Every line holding "bands" should be copied from the records below.
::: Supplied data :::
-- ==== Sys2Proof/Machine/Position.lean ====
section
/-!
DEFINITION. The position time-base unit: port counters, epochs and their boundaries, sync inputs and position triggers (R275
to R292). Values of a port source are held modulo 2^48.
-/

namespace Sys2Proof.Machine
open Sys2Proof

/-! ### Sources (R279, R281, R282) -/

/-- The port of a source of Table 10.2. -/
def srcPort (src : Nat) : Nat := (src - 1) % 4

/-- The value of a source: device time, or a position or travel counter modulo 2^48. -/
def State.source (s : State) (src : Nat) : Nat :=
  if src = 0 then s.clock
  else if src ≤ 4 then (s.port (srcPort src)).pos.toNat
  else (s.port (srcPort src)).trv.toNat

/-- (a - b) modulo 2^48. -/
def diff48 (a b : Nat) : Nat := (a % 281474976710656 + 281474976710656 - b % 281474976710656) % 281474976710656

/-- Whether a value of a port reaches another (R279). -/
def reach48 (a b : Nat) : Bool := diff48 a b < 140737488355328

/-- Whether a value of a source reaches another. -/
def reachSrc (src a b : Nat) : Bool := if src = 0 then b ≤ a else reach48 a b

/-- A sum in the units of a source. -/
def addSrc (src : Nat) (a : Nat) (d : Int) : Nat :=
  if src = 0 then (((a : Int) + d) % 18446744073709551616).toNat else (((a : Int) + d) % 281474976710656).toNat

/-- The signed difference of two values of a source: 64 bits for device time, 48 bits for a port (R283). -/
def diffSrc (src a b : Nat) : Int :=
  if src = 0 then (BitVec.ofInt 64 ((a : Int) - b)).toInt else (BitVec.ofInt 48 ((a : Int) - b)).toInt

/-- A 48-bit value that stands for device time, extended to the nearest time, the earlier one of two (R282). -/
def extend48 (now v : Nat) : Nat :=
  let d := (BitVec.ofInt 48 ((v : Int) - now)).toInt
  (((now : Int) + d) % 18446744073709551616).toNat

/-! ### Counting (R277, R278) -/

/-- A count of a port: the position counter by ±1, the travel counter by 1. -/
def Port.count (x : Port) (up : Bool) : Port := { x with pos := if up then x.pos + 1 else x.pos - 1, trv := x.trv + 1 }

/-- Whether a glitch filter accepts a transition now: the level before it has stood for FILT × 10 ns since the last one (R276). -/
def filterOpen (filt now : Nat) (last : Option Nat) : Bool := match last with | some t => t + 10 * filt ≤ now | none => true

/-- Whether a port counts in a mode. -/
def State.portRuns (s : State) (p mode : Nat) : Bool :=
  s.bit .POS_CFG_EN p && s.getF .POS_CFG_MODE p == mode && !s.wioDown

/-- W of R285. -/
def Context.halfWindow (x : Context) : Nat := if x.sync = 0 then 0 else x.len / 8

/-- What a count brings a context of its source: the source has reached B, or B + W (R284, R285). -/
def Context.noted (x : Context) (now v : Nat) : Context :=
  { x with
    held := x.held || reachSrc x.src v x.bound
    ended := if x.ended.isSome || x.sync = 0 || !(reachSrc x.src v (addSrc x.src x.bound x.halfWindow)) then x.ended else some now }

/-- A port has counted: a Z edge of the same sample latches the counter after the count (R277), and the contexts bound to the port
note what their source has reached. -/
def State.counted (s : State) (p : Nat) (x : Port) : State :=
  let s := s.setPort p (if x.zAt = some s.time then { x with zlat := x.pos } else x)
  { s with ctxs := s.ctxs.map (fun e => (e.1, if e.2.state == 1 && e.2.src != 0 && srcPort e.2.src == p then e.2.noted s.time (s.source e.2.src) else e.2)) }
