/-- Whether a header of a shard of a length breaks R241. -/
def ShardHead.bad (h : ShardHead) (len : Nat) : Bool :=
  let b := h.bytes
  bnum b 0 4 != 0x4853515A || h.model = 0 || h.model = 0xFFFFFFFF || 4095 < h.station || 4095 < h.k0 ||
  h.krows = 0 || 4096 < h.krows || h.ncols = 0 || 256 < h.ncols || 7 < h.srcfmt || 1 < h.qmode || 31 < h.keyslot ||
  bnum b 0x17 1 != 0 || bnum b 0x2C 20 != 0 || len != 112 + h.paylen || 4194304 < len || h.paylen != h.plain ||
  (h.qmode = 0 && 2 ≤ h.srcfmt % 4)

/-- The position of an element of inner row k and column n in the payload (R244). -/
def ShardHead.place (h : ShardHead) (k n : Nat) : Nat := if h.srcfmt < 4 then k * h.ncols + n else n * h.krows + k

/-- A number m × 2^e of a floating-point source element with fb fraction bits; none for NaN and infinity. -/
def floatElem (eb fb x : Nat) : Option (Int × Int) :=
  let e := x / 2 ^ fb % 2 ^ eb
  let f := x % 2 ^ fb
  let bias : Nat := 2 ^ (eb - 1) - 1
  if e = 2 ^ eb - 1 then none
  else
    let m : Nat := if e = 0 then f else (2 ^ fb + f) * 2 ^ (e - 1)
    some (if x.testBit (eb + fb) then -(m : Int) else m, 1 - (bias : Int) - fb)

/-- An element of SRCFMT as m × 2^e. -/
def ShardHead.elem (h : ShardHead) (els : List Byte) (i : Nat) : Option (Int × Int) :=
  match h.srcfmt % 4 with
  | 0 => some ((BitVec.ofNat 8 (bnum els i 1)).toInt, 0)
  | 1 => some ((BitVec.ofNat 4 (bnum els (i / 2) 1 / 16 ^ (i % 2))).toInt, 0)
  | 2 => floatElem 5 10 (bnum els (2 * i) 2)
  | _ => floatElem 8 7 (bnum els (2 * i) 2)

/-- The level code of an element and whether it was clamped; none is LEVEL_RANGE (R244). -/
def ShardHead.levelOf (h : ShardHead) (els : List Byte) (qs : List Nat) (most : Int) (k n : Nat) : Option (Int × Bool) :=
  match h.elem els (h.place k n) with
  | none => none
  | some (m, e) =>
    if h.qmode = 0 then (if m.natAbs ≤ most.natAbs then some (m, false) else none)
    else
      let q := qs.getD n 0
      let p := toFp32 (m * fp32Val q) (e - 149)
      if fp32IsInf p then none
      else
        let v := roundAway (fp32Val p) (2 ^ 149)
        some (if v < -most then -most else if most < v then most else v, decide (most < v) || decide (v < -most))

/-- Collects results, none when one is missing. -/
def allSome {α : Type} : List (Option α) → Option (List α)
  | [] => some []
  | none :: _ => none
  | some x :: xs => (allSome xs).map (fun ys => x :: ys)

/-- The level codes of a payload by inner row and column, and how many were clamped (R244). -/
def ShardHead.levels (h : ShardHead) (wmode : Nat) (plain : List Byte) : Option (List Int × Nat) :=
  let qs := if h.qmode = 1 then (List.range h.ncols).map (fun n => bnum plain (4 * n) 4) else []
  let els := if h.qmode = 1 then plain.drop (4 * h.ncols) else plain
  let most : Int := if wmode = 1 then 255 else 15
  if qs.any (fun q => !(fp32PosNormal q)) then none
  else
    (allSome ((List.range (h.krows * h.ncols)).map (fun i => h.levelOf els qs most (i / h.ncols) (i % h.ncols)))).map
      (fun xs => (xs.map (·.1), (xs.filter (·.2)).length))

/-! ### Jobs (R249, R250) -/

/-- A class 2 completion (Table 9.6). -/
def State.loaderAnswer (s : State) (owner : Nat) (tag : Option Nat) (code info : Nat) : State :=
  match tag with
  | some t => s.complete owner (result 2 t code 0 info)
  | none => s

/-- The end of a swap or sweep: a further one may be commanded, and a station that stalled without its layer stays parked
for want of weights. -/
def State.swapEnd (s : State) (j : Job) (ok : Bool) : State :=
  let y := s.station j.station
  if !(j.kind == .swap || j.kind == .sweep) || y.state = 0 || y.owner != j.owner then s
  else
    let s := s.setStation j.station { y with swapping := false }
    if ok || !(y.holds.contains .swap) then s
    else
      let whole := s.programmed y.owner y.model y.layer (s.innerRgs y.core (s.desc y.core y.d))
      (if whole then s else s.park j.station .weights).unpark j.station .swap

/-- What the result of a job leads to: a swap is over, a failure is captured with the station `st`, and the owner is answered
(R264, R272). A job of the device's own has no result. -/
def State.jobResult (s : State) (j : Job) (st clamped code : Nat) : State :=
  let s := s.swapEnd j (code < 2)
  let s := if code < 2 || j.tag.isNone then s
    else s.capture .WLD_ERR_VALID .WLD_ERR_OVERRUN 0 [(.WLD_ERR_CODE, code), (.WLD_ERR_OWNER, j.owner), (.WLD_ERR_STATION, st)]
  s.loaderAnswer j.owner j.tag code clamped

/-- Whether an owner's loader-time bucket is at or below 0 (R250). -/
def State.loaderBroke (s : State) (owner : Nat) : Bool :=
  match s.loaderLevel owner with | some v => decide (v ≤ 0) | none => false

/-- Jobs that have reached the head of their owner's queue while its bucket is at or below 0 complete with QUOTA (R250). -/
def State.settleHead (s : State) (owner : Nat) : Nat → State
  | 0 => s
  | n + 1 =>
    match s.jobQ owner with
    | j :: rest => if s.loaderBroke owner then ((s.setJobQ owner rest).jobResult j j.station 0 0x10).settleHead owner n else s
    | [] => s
:::
::: Supplied data :::
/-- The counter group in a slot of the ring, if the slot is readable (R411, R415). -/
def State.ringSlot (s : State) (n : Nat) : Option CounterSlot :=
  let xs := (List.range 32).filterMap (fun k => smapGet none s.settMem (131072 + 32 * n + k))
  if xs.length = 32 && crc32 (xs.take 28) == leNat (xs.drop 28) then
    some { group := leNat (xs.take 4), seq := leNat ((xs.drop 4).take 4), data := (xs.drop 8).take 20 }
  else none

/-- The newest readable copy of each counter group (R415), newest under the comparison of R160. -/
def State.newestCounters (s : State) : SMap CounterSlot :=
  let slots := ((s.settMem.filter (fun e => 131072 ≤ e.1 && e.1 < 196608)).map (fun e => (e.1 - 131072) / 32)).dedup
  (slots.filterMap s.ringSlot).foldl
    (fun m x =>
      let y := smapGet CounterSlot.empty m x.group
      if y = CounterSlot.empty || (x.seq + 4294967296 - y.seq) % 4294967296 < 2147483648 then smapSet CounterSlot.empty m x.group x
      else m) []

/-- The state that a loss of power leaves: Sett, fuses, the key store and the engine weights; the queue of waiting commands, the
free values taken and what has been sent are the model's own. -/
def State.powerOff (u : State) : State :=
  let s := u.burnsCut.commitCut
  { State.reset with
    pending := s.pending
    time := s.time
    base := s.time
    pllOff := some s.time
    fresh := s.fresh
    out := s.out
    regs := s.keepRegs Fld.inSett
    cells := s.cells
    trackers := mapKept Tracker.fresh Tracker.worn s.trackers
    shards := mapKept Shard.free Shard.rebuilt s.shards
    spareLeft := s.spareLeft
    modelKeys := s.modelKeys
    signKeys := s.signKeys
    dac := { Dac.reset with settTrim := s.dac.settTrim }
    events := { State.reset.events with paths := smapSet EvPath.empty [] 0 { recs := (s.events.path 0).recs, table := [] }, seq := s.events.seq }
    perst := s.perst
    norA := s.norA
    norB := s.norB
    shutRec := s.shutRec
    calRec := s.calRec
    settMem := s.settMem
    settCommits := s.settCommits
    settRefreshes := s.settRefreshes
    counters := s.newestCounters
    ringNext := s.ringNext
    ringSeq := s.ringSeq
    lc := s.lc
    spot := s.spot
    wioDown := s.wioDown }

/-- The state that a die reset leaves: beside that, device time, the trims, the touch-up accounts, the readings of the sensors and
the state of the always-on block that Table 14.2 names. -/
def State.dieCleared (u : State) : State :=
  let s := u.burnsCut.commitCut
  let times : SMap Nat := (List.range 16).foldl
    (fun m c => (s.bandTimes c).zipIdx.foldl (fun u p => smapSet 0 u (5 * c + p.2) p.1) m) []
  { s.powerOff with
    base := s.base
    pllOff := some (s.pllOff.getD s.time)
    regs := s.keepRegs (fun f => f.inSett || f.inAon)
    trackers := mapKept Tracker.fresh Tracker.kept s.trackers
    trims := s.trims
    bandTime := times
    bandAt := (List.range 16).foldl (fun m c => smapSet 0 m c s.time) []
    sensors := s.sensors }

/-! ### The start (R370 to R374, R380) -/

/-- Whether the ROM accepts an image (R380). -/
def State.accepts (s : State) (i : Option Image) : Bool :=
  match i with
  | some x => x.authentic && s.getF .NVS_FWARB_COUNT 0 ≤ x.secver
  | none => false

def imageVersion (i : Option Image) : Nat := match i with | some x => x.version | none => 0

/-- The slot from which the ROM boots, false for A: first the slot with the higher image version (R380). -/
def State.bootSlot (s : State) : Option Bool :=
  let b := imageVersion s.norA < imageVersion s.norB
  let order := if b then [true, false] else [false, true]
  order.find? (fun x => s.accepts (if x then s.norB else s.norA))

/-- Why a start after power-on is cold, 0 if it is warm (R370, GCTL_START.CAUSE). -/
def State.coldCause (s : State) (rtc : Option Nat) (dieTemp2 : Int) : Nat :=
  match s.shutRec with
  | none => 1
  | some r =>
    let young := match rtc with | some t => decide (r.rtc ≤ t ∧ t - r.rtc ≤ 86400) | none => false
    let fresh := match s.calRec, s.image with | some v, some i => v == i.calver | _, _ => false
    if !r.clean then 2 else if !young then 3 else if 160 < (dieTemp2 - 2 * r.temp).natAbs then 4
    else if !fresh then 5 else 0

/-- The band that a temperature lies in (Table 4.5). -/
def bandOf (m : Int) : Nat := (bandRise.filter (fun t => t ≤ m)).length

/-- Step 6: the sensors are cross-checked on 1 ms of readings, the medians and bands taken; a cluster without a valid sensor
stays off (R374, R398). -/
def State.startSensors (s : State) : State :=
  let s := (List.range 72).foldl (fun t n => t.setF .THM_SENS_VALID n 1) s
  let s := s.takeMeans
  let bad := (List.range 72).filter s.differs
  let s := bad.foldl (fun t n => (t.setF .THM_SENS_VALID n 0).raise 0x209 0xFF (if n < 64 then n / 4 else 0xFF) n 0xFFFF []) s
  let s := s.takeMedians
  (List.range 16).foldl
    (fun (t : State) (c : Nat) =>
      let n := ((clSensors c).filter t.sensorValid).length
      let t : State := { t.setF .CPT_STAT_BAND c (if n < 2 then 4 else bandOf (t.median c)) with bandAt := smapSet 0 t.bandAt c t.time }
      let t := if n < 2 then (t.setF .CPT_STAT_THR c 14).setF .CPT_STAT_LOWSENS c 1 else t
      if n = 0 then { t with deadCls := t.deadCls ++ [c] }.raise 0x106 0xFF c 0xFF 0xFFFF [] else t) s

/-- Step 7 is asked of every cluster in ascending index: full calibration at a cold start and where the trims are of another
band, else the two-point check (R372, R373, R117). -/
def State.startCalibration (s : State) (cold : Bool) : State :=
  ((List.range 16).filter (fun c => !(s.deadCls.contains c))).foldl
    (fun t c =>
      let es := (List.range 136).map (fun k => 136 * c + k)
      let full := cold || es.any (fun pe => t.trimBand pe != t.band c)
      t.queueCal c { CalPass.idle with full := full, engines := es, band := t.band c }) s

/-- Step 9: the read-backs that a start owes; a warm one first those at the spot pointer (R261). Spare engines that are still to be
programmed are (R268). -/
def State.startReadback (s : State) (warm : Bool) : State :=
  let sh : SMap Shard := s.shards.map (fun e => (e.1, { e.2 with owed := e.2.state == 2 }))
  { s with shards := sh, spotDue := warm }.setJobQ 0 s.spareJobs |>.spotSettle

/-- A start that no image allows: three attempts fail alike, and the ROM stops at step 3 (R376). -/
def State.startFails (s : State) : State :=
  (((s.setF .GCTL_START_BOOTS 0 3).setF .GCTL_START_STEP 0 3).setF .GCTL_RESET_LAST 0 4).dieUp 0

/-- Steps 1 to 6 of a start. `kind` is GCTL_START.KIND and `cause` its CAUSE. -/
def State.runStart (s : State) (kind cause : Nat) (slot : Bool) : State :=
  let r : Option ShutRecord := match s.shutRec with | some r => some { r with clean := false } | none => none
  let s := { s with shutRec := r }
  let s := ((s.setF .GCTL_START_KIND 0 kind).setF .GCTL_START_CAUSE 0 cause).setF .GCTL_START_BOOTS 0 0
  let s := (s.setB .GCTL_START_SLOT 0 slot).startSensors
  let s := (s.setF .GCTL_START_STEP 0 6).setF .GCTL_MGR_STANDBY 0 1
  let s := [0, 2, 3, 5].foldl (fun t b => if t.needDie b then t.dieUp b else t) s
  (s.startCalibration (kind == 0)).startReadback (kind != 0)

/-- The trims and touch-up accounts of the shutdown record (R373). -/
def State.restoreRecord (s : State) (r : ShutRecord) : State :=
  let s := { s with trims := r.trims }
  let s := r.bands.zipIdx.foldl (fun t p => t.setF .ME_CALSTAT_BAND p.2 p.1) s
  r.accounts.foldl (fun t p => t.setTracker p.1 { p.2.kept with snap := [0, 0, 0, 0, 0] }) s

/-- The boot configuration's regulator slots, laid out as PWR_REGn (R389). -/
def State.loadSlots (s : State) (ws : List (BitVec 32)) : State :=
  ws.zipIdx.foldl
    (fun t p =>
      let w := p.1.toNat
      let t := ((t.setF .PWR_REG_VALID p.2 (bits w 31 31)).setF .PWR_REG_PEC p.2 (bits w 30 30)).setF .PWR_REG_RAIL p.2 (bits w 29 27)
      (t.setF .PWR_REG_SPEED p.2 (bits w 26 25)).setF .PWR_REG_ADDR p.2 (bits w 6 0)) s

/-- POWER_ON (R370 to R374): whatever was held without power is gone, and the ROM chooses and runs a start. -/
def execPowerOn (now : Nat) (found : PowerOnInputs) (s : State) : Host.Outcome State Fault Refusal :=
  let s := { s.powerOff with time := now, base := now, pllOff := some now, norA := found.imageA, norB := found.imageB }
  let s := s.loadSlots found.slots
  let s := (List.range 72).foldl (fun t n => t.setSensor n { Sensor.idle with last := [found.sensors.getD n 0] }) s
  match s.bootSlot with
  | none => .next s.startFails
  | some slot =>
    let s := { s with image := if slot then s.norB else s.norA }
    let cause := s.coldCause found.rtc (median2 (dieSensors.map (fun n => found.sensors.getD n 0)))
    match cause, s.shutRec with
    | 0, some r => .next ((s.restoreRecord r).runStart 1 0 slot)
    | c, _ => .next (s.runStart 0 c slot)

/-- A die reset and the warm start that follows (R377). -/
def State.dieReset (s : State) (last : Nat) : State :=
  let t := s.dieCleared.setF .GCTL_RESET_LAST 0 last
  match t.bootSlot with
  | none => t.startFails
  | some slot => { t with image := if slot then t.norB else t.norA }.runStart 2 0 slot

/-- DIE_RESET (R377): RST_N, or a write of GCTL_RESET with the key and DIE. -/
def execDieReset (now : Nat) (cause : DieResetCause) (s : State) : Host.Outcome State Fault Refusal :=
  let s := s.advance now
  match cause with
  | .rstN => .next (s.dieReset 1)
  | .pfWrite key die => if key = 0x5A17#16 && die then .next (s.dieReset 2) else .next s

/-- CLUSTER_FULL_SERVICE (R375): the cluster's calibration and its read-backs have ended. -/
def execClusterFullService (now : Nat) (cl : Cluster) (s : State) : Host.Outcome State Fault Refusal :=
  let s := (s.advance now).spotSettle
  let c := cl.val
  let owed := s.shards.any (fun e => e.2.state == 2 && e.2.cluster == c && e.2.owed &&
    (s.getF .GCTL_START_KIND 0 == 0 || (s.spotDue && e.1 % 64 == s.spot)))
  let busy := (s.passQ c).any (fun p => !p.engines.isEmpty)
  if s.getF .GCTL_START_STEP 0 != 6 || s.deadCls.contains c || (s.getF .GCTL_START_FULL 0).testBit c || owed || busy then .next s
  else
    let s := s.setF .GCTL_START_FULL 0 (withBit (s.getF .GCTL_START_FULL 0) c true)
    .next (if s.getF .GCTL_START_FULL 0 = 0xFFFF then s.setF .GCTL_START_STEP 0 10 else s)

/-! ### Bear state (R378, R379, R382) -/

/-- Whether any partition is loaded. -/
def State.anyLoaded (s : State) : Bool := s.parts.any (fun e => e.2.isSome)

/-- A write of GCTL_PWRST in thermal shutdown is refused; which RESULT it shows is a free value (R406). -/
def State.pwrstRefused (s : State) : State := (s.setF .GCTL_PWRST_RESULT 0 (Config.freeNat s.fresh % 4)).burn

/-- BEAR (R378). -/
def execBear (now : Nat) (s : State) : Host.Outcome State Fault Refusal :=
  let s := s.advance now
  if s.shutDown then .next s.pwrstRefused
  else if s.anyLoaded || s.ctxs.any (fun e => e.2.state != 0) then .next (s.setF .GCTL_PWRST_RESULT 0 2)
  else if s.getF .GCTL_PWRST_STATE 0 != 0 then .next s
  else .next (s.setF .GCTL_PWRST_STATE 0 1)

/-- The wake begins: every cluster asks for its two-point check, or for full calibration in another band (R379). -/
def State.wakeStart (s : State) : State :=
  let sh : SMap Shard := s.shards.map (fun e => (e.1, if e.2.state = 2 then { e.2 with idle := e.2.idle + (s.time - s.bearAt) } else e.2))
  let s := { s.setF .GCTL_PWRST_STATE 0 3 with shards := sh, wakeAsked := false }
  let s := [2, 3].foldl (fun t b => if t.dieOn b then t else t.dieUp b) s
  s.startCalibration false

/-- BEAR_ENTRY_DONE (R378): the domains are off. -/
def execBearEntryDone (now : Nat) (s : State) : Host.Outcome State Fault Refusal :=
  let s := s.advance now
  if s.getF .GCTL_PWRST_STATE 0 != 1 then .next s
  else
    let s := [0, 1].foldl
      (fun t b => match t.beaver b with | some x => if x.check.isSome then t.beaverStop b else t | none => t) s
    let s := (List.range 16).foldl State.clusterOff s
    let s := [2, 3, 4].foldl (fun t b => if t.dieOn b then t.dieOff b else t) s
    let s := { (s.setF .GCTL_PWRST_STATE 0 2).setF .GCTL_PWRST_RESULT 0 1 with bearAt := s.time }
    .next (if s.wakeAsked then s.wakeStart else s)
:::
Exercise solution:
/-- Step 6: the sensors are cross-checked on 1 ms of readings, the medians and bands taken; a cluster without a valid sensor
  let s := r.bands.zipIdx.foldl (fun t p => t.setF .ME_CALSTAT_BAND p.2 p.1) s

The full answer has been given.